Na faixa seguinte, "Mariners Apartment Complex", a história de amor ganha outra perspectiva no momento em que o eu-lírico de Del Rey tenta se desfazer dessa desilusão.
"Eu sou o raio, o relâmpago, o trovão / O tipo de garota que vai te fazer pensar / Sobre quem você é e quem você foi."
Del Rey demonstra uma tremenda evolução como compositor ao chegar em Norman Fucking Rockwell. A faixa "The greatest", por exemplo, espelha o sentimento pessimista que a embala em relação aos Estados Unidos - e ao atual presidente, Donald Trump - e reflete sobre as questões do aquecimento global.
Tudo isso de forma concisa e melancólica.
A potência vocal de Del Rey é sofisticada. A cantora tem uma habilidade tremenda de modular a voz para os sussurros, suspiros, falsetes e faz tudo em momentos muito certeiros. O fato, combinado as poesias cantadas e embriagadas pelos arranjos, cria uma atenção particular para ela.
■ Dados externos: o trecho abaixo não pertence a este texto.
-- ==== Sys2Proof/Laws/Ops.lean ====
section
/-!
SUPPORT. What the shared operations can do, said once: applying an effect, the conditional ones and the repeated one, a register's stored value, the end of a command,
a journal record, the range locks. A proof cites these and does not unfold the operation.
-/

namespace Sys2Proof.Machine

/-! ### Applying an effect -/

/-- An effect answers a next state, with the queue as it was. -/
theorem on_next (f : Dev → Dev) (s : State) : s.on f = .next { s with dev := f s.dev } := rfl

/-- The effect of a register access: the path's port is touched last. -/
theorem onReg_next (s : State) (p : Path) (f : Dev → Dev) : s.onReg p f = .next { s with dev := touchPath p (f s.dev) } := rfl

@[simp] theorem onlyIf_true (f : Dev → Dev) (d : Dev) : onlyIf true f d = f d := rfl
@[simp] theorem onlyIf_false (f : Dev → Dev) (d : Dev) : onlyIf false f d = d := rfl
@[simp] theorem withSome_some {α : Type} (a : α) (f : α → Dev → Dev) (d : Dev) : withSome (some a) f d = f a d := rfl
@[simp] theorem withSome_none {α : Type} (f : α → Dev → Dev) (d : Dev) : withSome none f d = d := rfl
@[simp] theorem forAll_nil {α : Type} (f : α → Dev → Dev) (d : Dev) : forAll [] f d = d := rfl
@[simp] theorem forAll_cons {α : Type} (a : α) (l : List α) (f : α → Dev → Dev) (d : Dev) : forAll (a :: l) f d = forAll l f (f a d) := rfl

/-- What holds before, and after the effect where it takes place, holds after a conditional effect. -/
theorem onlyIf_keeps {P : Dev → Prop} {c : Bool} {f : Dev → Dev} {d : Dev} (h : P d) (hf : c = true → P (f d)) : P (onlyIf c f d) := by
  cases c with
  | true => exact hf rfl
  | false => exact h

theorem withSome_keeps {α : Type} {P : Dev → Prop} {o : Option α} {f : α → Dev → Dev} {d : Dev} (h : P d) (hf : ∀ a, o = some a → P (f a d)) : P (withSome o f d) := by
  cases o with
  | none => exact h
  | some a => exact hf a rfl

/-- What each round of a repeated effect keeps, all of it keeps. -/
theorem forAll_keeps {α : Type} {P : Dev → Prop} {f : α → Dev → Dev} : ∀ (l : List α) (d : Dev), P d → (∀ a ∈ l, ∀ d, P d → P (f a d)) → P (forAll l f d)
  | [], _, h, _ => h
  | a :: l, d, h, hf => forAll_keeps l (f a d) (hf a (by simp) d h) fun b hb => hf b (by simp [hb])

/-- A register access touches power's state of the port only. -/
theorem touchPath_eq (p : Path) (d : Dev) : touchPath p d = { d with pwr := (touchPath p d).pwr } := by
  cases p <;> simp only [touchPath] <;> first | rfl | (split <;> rfl)

/-- An update that changes one kind of state, of a register access: everything else is as the effect left it. -/
theorem touchPath_field {α : Type} (g : Dev → α) (hg : ∀ d w, g { d with pwr := w } = g d) (p : Path) (d : Dev) : g (touchPath p d) = g d := by
  rw [touchPath_eq, hg]

/-! ### Registers -/

/-- A stored register reads what was stored. -/
theorem rd_wr_self (off v : Nat) (d : Dev) (h : Tbl.wf d.rf.regs = true) : rd (wr off v d) off = v % 2 ^ 32 := by
  simp [rd, wr, tgetD_tsetD_self _ _ _ h]

theorem rd_wr_ne {off o : Nat} (v : Nat) (d : Dev) (h : Tbl.wf d.rf.regs = true) (ho : o ≠ off) : rd (wr off v d) o = rd d o := by
  simp [rd, wr, tgetD_tsetD_ne _ _ _ h ho]

theorem rd_wrMasked_ne {off o : Nat} (v : Nat) (d : Dev) (h : Tbl.wf d.rf.regs = true) (ho : o ≠ off) : rd (wrMasked off v d) o = rd d o := rd_wr_ne _ d h ho

/-- The stored registers keep their canonical form. -/
theorem wr_wf (off v : Nat) (d : Dev) (h : Tbl.wf d.rf.regs = true) : Tbl.wf (wr off v d).rf.regs = true := Tbl.wf_tsetD _ _ _ h

theorem wrMasked_wf (off v : Nat) (d : Dev) (h : Tbl.wf d.rf.regs = true) : Tbl.wf (wrMasked off v d).rf.regs = true := wr_wf _ _ d h

/-- What a stored register holds is a word. -/
theorem rd_lt (d : Dev) (off : Nat) : rd d off < 2 ^ 32 := (tgetD d.rf.regs off (resetAt off)).isLt

/-! ### Commands -/

theorem onCmd_get_self {id : Nat} {d : Dev} {c : Cmd} (f : Cmd → Cmd) (h : tget d.qm.cmds id = some c) : tget (onCmd id f d).qm.cmds id = some (f c) := tget_tmod_self f h

theorem onCmd_get_ne {id j : Nat} (d : Dev) (f : Cmd → Cmd) (h : j ≠ id) : tget (onCmd id f d).qm.cmds j = tget d.qm.cmds j := tget_tmod_ne _ f h

/-- The command that ends holds its status, result and faulty field; the others stay, and everything else does. -/
theorem finish_spec {id : Nat} {d : Dev} {c : Cmd} (st : Status) (r n : Nat) (h : tget d.qm.cmds id = some c) :
    tget (finish id st r n d).qm.cmds id = some { c with stage := .done, status := st, result := BitVec.ofNat 64 r, field := n } ∧
    (∀ j, j ≠ id → tget (finish id st r n d).qm.cmds j = tget d.qm.cmds j) ∧
    finish id st r n d = { d with qm := { d.qm with cmds := (finish id st r n d).qm.cmds } } :=
  ⟨onCmd_get_self _ h, fun _ hj => onCmd_get_ne d _ hj, rfl⟩

/-- The command that a row takes up is outstanding, not yet checked, of its opcode and in its turn, with the part awake, power there and room in the journal. -/
theorem fresh_some {d : Dev} {id opc : Nat} {c : Cmd} : fresh d id opc = some c ↔ tget d.qm.cmds id = some c ∧ c.stage = .fetched ∧ dOpc c.desc = opc ∧ d.pwr.sleep = .s0 ∧
    halting d = false ∧ (changesMap opc && journalFull d) = false ∧ askTurn d id c = true := by
  unfold fresh
  cases h : tget d.qm.cmds id with
  | none => simp
  | some x =>
    simp only [Option.some.injEq]
    constructor
    · intro h2
      split at h2
      · next hc => cases h2; exact ⟨rfl, hc⟩
      · cases h2
    · rintro ⟨rfl, hc⟩
      rw [if_pos hc]

/-! ### The journal -/

/-- A record takes its sequence numbers, stands at the end of the tail, and changes the maps by its own effect; nothing else moves. -/
theorem record_spec (r : JRec) (d : Dev) :
    (record r d).maps = applyRec r d.maps ∧ (record r d).jnl.seq = d.jnl.seq + r.parts ∧ (record r d).jnl.tail = d.jnl.tail ++ [(d.jnl.seq, r)] ∧
    (record r d).jnl.prog = d.jnl.prog ∧ (record r d).jnl.flash = d.jnl.flash ∧ record r d = { d with maps := (record r d).maps, jnl := (record r d).jnl } :=
  ⟨rfl, rfl, rfl, rfl, rfl, rfl⟩

/-! ### Range locks -/

/-- Promotion changes no entry but for its place in the table. -/
theorem lockPromote_cmds (mx : Nat) : ∀ (l w : List Lock), (lockPromote mx w l).map (fun e => (e.cmd, e.plot, e.first, e.last, e.excl, e.held)) = l.map fun e => (e.cmd, e.plot, e.first, e.last, e.excl, e.held)
  | [], _ => rfl
  | e :: t, w => by
    unfold lockPromote
    split <;> simp [lockPromote_cmds mx t]

/-- Arriving, granting and releasing change the lock list and its high-water mark alone. -/
theorem lockGrant_frame (id : Nat) (d : Dev) : lockGrant id d = { d with qm := { d.qm with locks := (lockGrant id d).qm.locks, lockHigh := (lockGrant id d).qm.lockHigh } } := by
  unfold lockGrant
  split <;> rfl

theorem lockRelease_frame (id : Nat) (d : Dev) : lockRelease id d = { d with qm := { d.qm with locks := (lockRelease id d).qm.locks, lockHigh := (lockRelease id d).qm.lockHigh } } := rfl

theorem lockArrive_frame (e : Lock) (d : Dev) : lockArrive e d = { d with qm := { d.qm with locks := (lockArrive e d).qm.locks, lockHigh := (lockArrive e d).qm.lockHigh } } := by
  unfold lockArrive
  rw [lockGrant_frame]
  rfl

/-! ### Returned buffers -/

/-- A returned buffer changes the pools and, where it is refused, adds a record for Sillage. -/
theorem returnBuffer_frame (pool ptr : Nat) (d : Dev) :
    returnBuffer pool ptr d = { d with bpm := (returnBuffer pool ptr d).bpm, sil := { d.sil with inboxMain := (returnBuffer pool ptr d).sil.inboxMain } } := by
  unfold returnBuffer
  split
  · rfl
  · split <;> rfl

/-! ### Time -/

/-- Telling the time changes the latest time told, the times at which a cause outside the commands last stood, and when the part was last not idle. -/
theorem tick_frame (t : Nat) (d : Dev) :
    tick t d = { d with io := { d.io with now := max d.io.now t, stood := (tick t d).io.stood }, pwr := { d.pwr with activeAt := (tick t d).pwr.activeAt } } := rfl

/-! ### Caches -/

/-- A cache takes no more than its entries. -/
theorem cacheLoad_length {α : Type} [DecidableEq α] (n pick : Nat) (used c : List α) (k : α) (h : c.length ≤ n) : (cacheLoad n pick used c k).length ≤ n := by
  unfold cacheLoad
  split
  · simp; omega
  · split
    · next x hx =>
      have hm : x ∈ c := by
        have := List.mem_of_find?_eq_some hx
        rcases List.mem_append.mp this with h1 | h1
        · exact List.mem_of_mem_drop h1
        · exact List.mem_of_mem_take h1
      have := List.length_pos_of_mem hm
      simp [List.length_erase_of_mem hm]; omega
    · exact h

/-- A lookup in the maps changes the map cache, its count of misses and the choices of evictions alone. -/
theorem mapLookup_frame (ls : List (Nat × Nat)) (d : Dev) :
    mapLookup ls d = { d with med := { d.med with mapLines := (mapLookup ls d).med.mapLines, mapc := (mapLookup ls d).med.mapc }, io := { d.io with picks := (mapLookup ls d).io.picks } } := by
  have : ∀ (l : List (Nat × Nat)) (e : Dev), l.foldl (fun d k =>
      if d.med.mapLines.contains k then d
      else picked { d with med := { d.med with mapLines := cacheLoad 262144 (pickOf d) ls d.med.mapLines k, mapc := satInc 32 d.med.mapc } }) e =
      (let x := l.foldl (fun d k =>
      if d.med.mapLines.contains k then d
      else picked { d with med := { d.med with mapLines := cacheLoad 262144 (pickOf d) ls d.med.mapLines k, mapc := satInc 32 d.med.mapc } }) e
      { e with med := { e.med with mapLines := x.med.mapLines, mapc := x.med.mapc }, io := { e.io with picks := x.io.picks } }) := by
    intro l
    induction l with
    | nil => intro e; rfl
    | cons k t ih =>
      intro e
      dsimp only [List.foldl]
      split
      · exact ih e
      · rw [ih]; rfl
  exact this ls d

/-- Loading a plot's key, or a connection's, changes its cache and the choices of evictions alone. -/
theorem loadXts_frame (plot : Nat) (d : Dev) : loadXts plot d = { d with sec := { d.sec with xts := (loadXts plot d).sec.xts }, io := { d.io with picks := (loadXts plot d).io.picks } } := by
  unfold loadXts
  split <;> rfl

theorem loadGcm_frame (port i : Nat) (d : Dev) : loadGcm port i d = { d with smt := { d.smt with gcm := (loadGcm port i d).smt.gcm }, io := { d.io with picks := (loadGcm port i d).io.picks } } := by
  unfold loadGcm
  dsimp only
  split <;> rfl

/-! ### Records as bytes -/

theorem fitTo_length (n : Nat) (l : List Byte) : (fitTo n l).length = n := by simp [fitTo]; omega

theorem leBytes_length : ∀ (n v : Nat), (leBytes n v).length = n
  | 0, _ => rfl
  | n + 1, v => by simp [leBytes, leBytes_length n]

/-- A record is of 32 bytes (R313). -/
theorem recBlock_length (seq ty part last : Nat) (pay : List Byte) : (recBlock seq ty part last pay).length = 32 := by simp [recBlock, fitTo_length, leBytes_length]

/-- A record takes as many 32-byte records, and sequence numbers, as its parts (R314). -/
theorem bytes_length (worn : Nat → Bool) (seq : Nat) (r : JRec) : (r.bytes worn seq).length = r.parts := by
  cases r <;> try rfl
  case tenant i t op => cases t with
    | none => rfl
    | some t => simp only [JRec.bytes, JRec.pays, JRec.parts, List.length_map, List.length_zipIdx]; split <;> rfl

/-! ### Sillage -/

/-- Counting losses, dropping what finds no token and starting a write change Sillage's own state alone. -/
theorem silLose_frame (cause n ty : Nat) (d : Dev) : silLose cause n ty d = { d with sil := (silLose cause n ty d).sil } := by
  unfold silLose
  split <;> rfl

theorem silShed_frame (d : Dev) : silShed d = { d with sil := (silShed d).sil } := by
  unfold silShed
  split
  · dsimp only
    rw [silLose_frame]
    rfl
  · rfl

theorem silKick_frame (d : Dev) : silKick d = { d with sil := (silKick d).sil } := by
  unfold silKick
  split
  · rfl
  · dsimp only
    rw [silShed_frame]
    split
    · rfl
    · split <;> rfl

/-! ### A Herarn link's line -/

/-- Blocks with valid headers never lose block lock (R335). -/
theorem lockEnd_none (bs : List LineBlk) (h : ∀ b ∈ bs, b ≠ .bad true) : lockEnd bs = none := by
  have e : ∀ i, (((bs.take (i + 1)).drop (i + 1 - 64)).filter fun b => decide (b = .bad true)) = [] := fun i =>
    List.filter_eq_nil_iff.2 fun b hb => by simpa using h b (List.mem_of_mem_take (List.mem_of_mem_drop hb))
  simp only [lockEnd, e]
  simp

end Sys2Proof.Machine
end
"Fuck it I Love You", que faz referência ao clássico jazz "Dream a Little Dream of Me" da Ella Fitzgerald, é um dos pontos altos do disco. O cover de "Doin' Time" do Sublime, "California", "Bartender" e a sutileza de "Happiness is a Butterfly", cujo em um verso da música já nos anuncia que Del Rey "era uma coisa, mas agora é outra", deixam a evolução muito clara.
"Venice Bitch", a faixa com maior duração do disco - chega aos 9 minutos e 37 segundos -, foi tachada como desnecessária pela crítica especializada por perdurar em solos instrumentais.
No entanto, a música estabelece a primeira viagem psicodélica do disco e faz isso de forma curiosa - como se o Oceano Pacífico fosse logo ali. Com isso, a música prepara para a Lana Del Rey que está por vir nas próximas faixas do álbum.
Ao final, quando entrega uma narrativa sólida, de forma primorosa, Del Rey encerra o disco com a música "Hope is a Dangerous Thing For a Woman Like Me to Have - But I Have It" que condensa todas as emoções que esse novo projeto nos transmite. Sensível, revisita a América, o mal estar da sociedade, os amores, os bares e a liberdade tornando todas as referências escolhidas por ela onipresentes na obra.